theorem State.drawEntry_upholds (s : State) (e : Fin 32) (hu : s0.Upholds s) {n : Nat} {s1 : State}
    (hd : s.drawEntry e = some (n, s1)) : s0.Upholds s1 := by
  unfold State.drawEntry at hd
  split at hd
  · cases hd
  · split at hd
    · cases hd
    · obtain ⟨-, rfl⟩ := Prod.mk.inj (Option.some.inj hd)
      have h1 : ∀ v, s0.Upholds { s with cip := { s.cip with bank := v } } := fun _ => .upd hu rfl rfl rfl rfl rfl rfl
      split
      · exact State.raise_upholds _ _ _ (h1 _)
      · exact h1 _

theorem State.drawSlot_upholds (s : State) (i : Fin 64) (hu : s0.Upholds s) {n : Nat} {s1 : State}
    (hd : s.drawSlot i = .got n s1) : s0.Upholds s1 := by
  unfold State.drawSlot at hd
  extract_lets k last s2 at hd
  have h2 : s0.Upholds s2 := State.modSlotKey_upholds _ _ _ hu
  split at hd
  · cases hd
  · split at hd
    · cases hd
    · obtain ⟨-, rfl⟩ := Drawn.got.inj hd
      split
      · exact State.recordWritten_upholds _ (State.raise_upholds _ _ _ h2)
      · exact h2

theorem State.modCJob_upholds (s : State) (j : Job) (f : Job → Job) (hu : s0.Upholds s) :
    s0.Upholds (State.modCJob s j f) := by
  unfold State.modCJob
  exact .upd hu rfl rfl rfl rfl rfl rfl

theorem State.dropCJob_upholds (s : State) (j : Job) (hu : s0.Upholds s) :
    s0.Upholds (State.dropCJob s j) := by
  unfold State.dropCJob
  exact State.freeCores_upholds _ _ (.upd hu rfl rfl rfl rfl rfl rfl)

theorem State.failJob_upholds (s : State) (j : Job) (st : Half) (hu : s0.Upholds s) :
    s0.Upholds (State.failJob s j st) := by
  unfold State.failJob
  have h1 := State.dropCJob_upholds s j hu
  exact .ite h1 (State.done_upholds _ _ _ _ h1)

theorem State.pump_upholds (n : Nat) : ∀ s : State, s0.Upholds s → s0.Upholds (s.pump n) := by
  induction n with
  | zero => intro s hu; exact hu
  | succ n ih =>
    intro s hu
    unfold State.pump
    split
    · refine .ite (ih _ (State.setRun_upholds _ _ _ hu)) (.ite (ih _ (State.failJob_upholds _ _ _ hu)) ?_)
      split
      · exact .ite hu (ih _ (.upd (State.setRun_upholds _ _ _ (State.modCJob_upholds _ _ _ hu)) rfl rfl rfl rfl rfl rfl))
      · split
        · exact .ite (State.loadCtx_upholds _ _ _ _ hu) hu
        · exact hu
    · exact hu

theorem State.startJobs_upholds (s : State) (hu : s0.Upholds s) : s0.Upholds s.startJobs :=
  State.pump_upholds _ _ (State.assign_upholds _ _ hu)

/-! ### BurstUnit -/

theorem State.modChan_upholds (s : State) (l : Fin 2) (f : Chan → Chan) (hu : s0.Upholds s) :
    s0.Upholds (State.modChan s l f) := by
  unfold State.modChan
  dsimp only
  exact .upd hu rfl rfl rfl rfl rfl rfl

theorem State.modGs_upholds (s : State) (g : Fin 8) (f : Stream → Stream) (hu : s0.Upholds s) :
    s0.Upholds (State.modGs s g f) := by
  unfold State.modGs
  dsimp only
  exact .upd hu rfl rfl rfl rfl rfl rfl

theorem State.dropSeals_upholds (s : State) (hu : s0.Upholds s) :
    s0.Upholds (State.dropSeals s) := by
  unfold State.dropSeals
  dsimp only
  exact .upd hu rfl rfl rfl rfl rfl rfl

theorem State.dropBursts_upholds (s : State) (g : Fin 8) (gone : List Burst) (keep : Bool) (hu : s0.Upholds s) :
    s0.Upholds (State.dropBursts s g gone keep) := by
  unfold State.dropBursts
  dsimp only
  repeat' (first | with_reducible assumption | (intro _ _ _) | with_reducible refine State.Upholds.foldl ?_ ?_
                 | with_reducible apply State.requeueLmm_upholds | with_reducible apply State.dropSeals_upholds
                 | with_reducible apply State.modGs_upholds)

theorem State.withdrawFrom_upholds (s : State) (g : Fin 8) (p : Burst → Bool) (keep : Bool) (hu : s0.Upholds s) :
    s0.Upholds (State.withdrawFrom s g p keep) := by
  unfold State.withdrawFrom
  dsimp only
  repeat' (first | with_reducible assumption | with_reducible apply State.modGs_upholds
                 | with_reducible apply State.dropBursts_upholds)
....
**Assignment:** Out of the records above, pull the lines that include the word "have".

**Exercise result:**
      have h1 : ∀ v, s0.Upholds { s with cip := { s.cip with bank := v } } := fun _ => .upd hu rfl rfl rfl rfl rfl rfl
  have h2 : s0.Upholds s2 := State.modSlotKey_upholds _ _ _ hu
  have h1 := State.dropCJob_upholds s j hu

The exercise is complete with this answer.